Solomon van Vechten van Rensselaer (August 9, 1774 – April 23, 1852) was a United States representative from the state of New York, a lieutenant colonel during the War of 1812, and postmaster of Albany for 17 years.

Early life
Solomon van Rensselaer was born on August 9, 1774 in Greenbush in the Province of New York, the son of Hendrick Kiliaen "Henry" Van Rensselaer (1744–1816) and Alida Bratt.

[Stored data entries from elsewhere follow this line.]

/-! ## Encoding -/

/-- The bytes of an instruction in address order, from the rows of opcode_table.json (R123); n16 low byte first (R114). -/
def encode : Instr → List Byte
  | .ldBcN16 n => [0x01, loByte n, hiByte n]
  | .ldBcMemFromA => [0x02]
  | .incBc => [0x03]
  | .incB => [0x04]
  | .ldBN8 n => [0x06, n]
  | .ldAFromBcMem => [0x0A]
  | .incC => [0x0C]
  | .ldCN8 n => [0x0E, n]
  | .ldDeN16 n => [0x11, loByte n, hiByte n]
  | .ldDeMemFromA => [0x12]
  | .incDe => [0x13]
  | .incD => [0x14]
  | .ldDN8 n => [0x16, n]
  | .ldAFromDeMem => [0x1A]
  | .incE => [0x1C]
  | .ldEN8 n => [0x1E, n]
  | .jrNz e => [0x20, e]
  | .ldHlN16 n => [0x21, loByte n, hiByte n]
  | .ldHlIncFromA => [0x22]
  | .incHl => [0x23]
  | .incH => [0x24]
  | .ldHN8 n => [0x26, n]
  | .jrZ e => [0x28, e]
  | .ldAFromHlInc => [0x2A]
  | .incL => [0x2C]
  | .ldLN8 n => [0x2E, n]
  | .jrNc e => [0x30, e]
  | .ldSpN16 n => [0x31, loByte n, hiByte n]
  | .ldHlDecFromA => [0x32]
  | .incSp => [0x33]
  | .incHlMem => [0x34]
  | .ldHlMemN8 n => [0x36, n]
  | .jrC e => [0x38, e]
  | .ldAFromHlDec => [0x3A]
  | .incA => [0x3C]
  | .ldAN8 n => [0x3E, n]
  | .ldBFromB => [0x40]
  | .ldBFromC => [0x41]
  | .ldBFromD => [0x42]
  | .ldBFromE => [0x43]
  | .ldBFromH => [0x44]
  | .ldBFromL => [0x45]
  | .ldBFromHlMem => [0x46]
  | .ldBFromA => [0x47]
  | .ldCFromB => [0x48]
  | .ldCFromC => [0x49]
  | .ldCFromD => [0x4A]
  | .ldCFromE => [0x4B]
  | .ldCFromH => [0x4C]
  | .ldCFromL => [0x4D]
  | .ldCFromHlMem => [0x4E]
  | .ldCFromA => [0x4F]
  | .ldDFromB => [0x50]
  | .ldDFromC => [0x51]
  | .ldDFromD => [0x52]
  | .ldDFromE => [0x53]
  | .ldDFromH => [0x54]
  | .ldDFromL => [0x55]
  | .ldDFromHlMem => [0x56]
  | .ldDFromA => [0x57]
  | .ldEFromB => [0x58]
  | .ldEFromC => [0x59]
  | .ldEFromD => [0x5A]
  | .ldEFromE => [0x5B]
  | .ldEFromH => [0x5C]
  | .ldEFromL => [0x5D]
  | .ldEFromHlMem => [0x5E]
  | .ldEFromA => [0x5F]
  | .ldHFromB => [0x60]
  | .ldHFromC => [0x61]
  | .ldHFromD => [0x62]
  | .ldHFromE => [0x63]
  | .ldHFromH => [0x64]
  | .ldHFromL => [0x65]
  | .ldHFromHlMem => [0x66]
  | .ldHFromA => [0x67]
  | .ldLFromB => [0x68]
  | .ldLFromC => [0x69]
  | .ldLFromD => [0x6A]
  | .ldLFromE => [0x6B]
  | .ldLFromH => [0x6C]
  | .ldLFromL => [0x6D]
  | .ldLFromHlMem => [0x6E]
  | .ldLFromA => [0x6F]
  | .ldHlMemFromB => [0x70]
  | .ldHlMemFromC => [0x71]
  | .ldHlMemFromD => [0x72]
  | .ldHlMemFromE => [0x73]
  | .ldHlMemFromH => [0x74]
  | .ldHlMemFromL => [0x75]
  | .ldHlMemFromA => [0x77]
  | .ldAFromB => [0x78]
  | .ldAFromC => [0x79]
  | .ldAFromD => [0x7A]
  | .ldAFromE => [0x7B]
  | .ldAFromH => [0x7C]
  | .ldAFromL => [0x7D]
  | .ldAFromHlMem => [0x7E]
  | .ldAFromA => [0x7F]
  | .xorB => [0xA8]
  | .xorC => [0xA9]
  | .xorD => [0xAA]
  | .xorE => [0xAB]
  | .xorH => [0xAC]
  | .xorL => [0xAD]
  | .xorHlMem => [0xAE]
  | .xorA => [0xAF]
  | .pushBc => [0xC5]
  | .pushDe => [0xD5]
  | .ldhN8FromA n => [0xE0, n]
  | .ldhCFromA => [0xE2]
  | .pushHl => [0xE5]
  | .pushAf => [0xF5]
  | .bit0B => [0xCB, 0x40]
  | .bit0C => [0xCB, 0x41]
  | .bit0D => [0xCB, 0x42]
  | .bit0E => [0xCB, 0x43]
  | .bit0H => [0xCB, 0x44]
  | .bit0L => [0xCB, 0x45]
  | .bit0HlMem => [0xCB, 0x46]
  | .bit0A => [0xCB, 0x47]
  | .bit1B => [0xCB, 0x48]
  | .bit1C => [0xCB, 0x49]
  | .bit1D => [0xCB, 0x4A]
  | .bit1E => [0xCB, 0x4B]
  | .bit1H => [0xCB, 0x4C]
  | .bit1L => [0xCB, 0x4D]
  | .bit1HlMem => [0xCB, 0x4E]
  | .bit1A => [0xCB, 0x4F]
  | .bit2B => [0xCB, 0x50]
  | .bit2C => [0xCB, 0x51]
  | .bit2D => [0xCB, 0x52]
  | .bit2E => [0xCB, 0x53]
  | .bit2H => [0xCB, 0x54]
  | .bit2L => [0xCB, 0x55]
  | .bit2HlMem => [0xCB, 0x56]
  | .bit2A => [0xCB, 0x57]
  | .bit3B => [0xCB, 0x58]
  | .bit3C => [0xCB, 0x59]
  | .bit3D => [0xCB, 0x5A]
  | .bit3E => [0xCB, 0x5B]
  | .bit3H => [0xCB, 0x5C]
  | .bit3L => [0xCB, 0x5D]
  | .bit3HlMem => [0xCB, 0x5E]
  | .bit3A => [0xCB, 0x5F]
  | .bit4B => [0xCB, 0x60]
  | .bit4C => [0xCB, 0x61]
  | .bit4D => [0xCB, 0x62]
  | .bit4E => [0xCB, 0x63]
  | .bit4H => [0xCB, 0x64]
  | .bit4L => [0xCB, 0x65]
  | .bit4HlMem => [0xCB, 0x66]
  | .bit4A => [0xCB, 0x67]
  | .bit5B => [0xCB, 0x68]
  | .bit5C => [0xCB, 0x69]
  | .bit5D => [0xCB, 0x6A]
  | .bit5E => [0xCB, 0x6B]
  | .bit5H => [0xCB, 0x6C]
  | .bit5L => [0xCB, 0x6D]
  | .bit5HlMem => [0xCB, 0x6E]
  | .bit5A => [0xCB, 0x6F]
  | .bit6B => [0xCB, 0x70]
  | .bit6C => [0xCB, 0x71]
  | .bit6D => [0xCB, 0x72]
  | .bit6E => [0xCB, 0x73]
  | .bit6H => [0xCB, 0x74]
  | .bit6L => [0xCB, 0x75]
  | .bit6HlMem => [0xCB, 0x76]
  | .bit6A => [0xCB, 0x77]
  | .bit7B => [0xCB, 0x78]
  | .bit7C => [0xCB, 0x79]
  | .bit7D => [0xCB, 0x7A]
  | .bit7E => [0xCB, 0x7B]
  | .bit7H => [0xCB, 0x7C]
  | .bit7L => [0xCB, 0x7D]
  | .bit7HlMem => [0xCB, 0x7E]
  | .bit7A => [0xCB, 0x7F]

/-- The length in bytes (R100). -/
def Instr.length (i : Instr) : Nat := (encode i).length

/-! ## Words as spec/opcode_table.json numbers them -/

/-- The bytes, in address order, of an instruction word in the opcode table's numbering, three of them (the longest instruction).
The first byte is bits 7..0, the second bits 15..8, the third bits 23..16; but a prefixed row's `match` puts the first byte HIGH
(R123: `(first byte << 8 | second byte)`), so a 16-bit word whose high byte is 0xCB and whose low byte is a prefixed opcode is
read that way. No unprefixed two-byte instruction starts with 0x40 to 0x7F, so the two readings never meet (log entry 14). -/
def tableWordBytes (nbits w : Nat) : List Byte :=
  let w := w % 2 ^ nbits
  if nbits = 16 ∧ w / 256 = 0xCB ∧ 0x40 ≤ w % 256 ∧ w % 256 < 0x80 then
    [0xCB, BitVec.ofNat 8 w, 0]
  else
    [BitVec.ofNat 8 w, BitVec.ofNat 8 (w / 256), BitVec.ofNat 8 (w / 65536)]

/-- The instruction the decoder reads from the word `w` of `nbits` bits, the bits above being zero. -/
def decodeTableWord (nbits w : Nat) : Option Instr :=
  match decode (tableWordBytes nbits w) with
  | .ok (i, _) => some i
  | .error _ => none

end Sys2Proof
end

He completed preparatory studies in East Greenbush.

Career
He appointed as a cornet in the United States Army in 1792, was promoted to captain in July 1793, and then to major in January 1799, before being honorably discharged in June 1800. He was Adjutant General of New York from 1801 to 1809, 1810 to 1811, and 1813 to 1821.  He served in the War of 1812 as a lieutenant colonel of New York State Militia.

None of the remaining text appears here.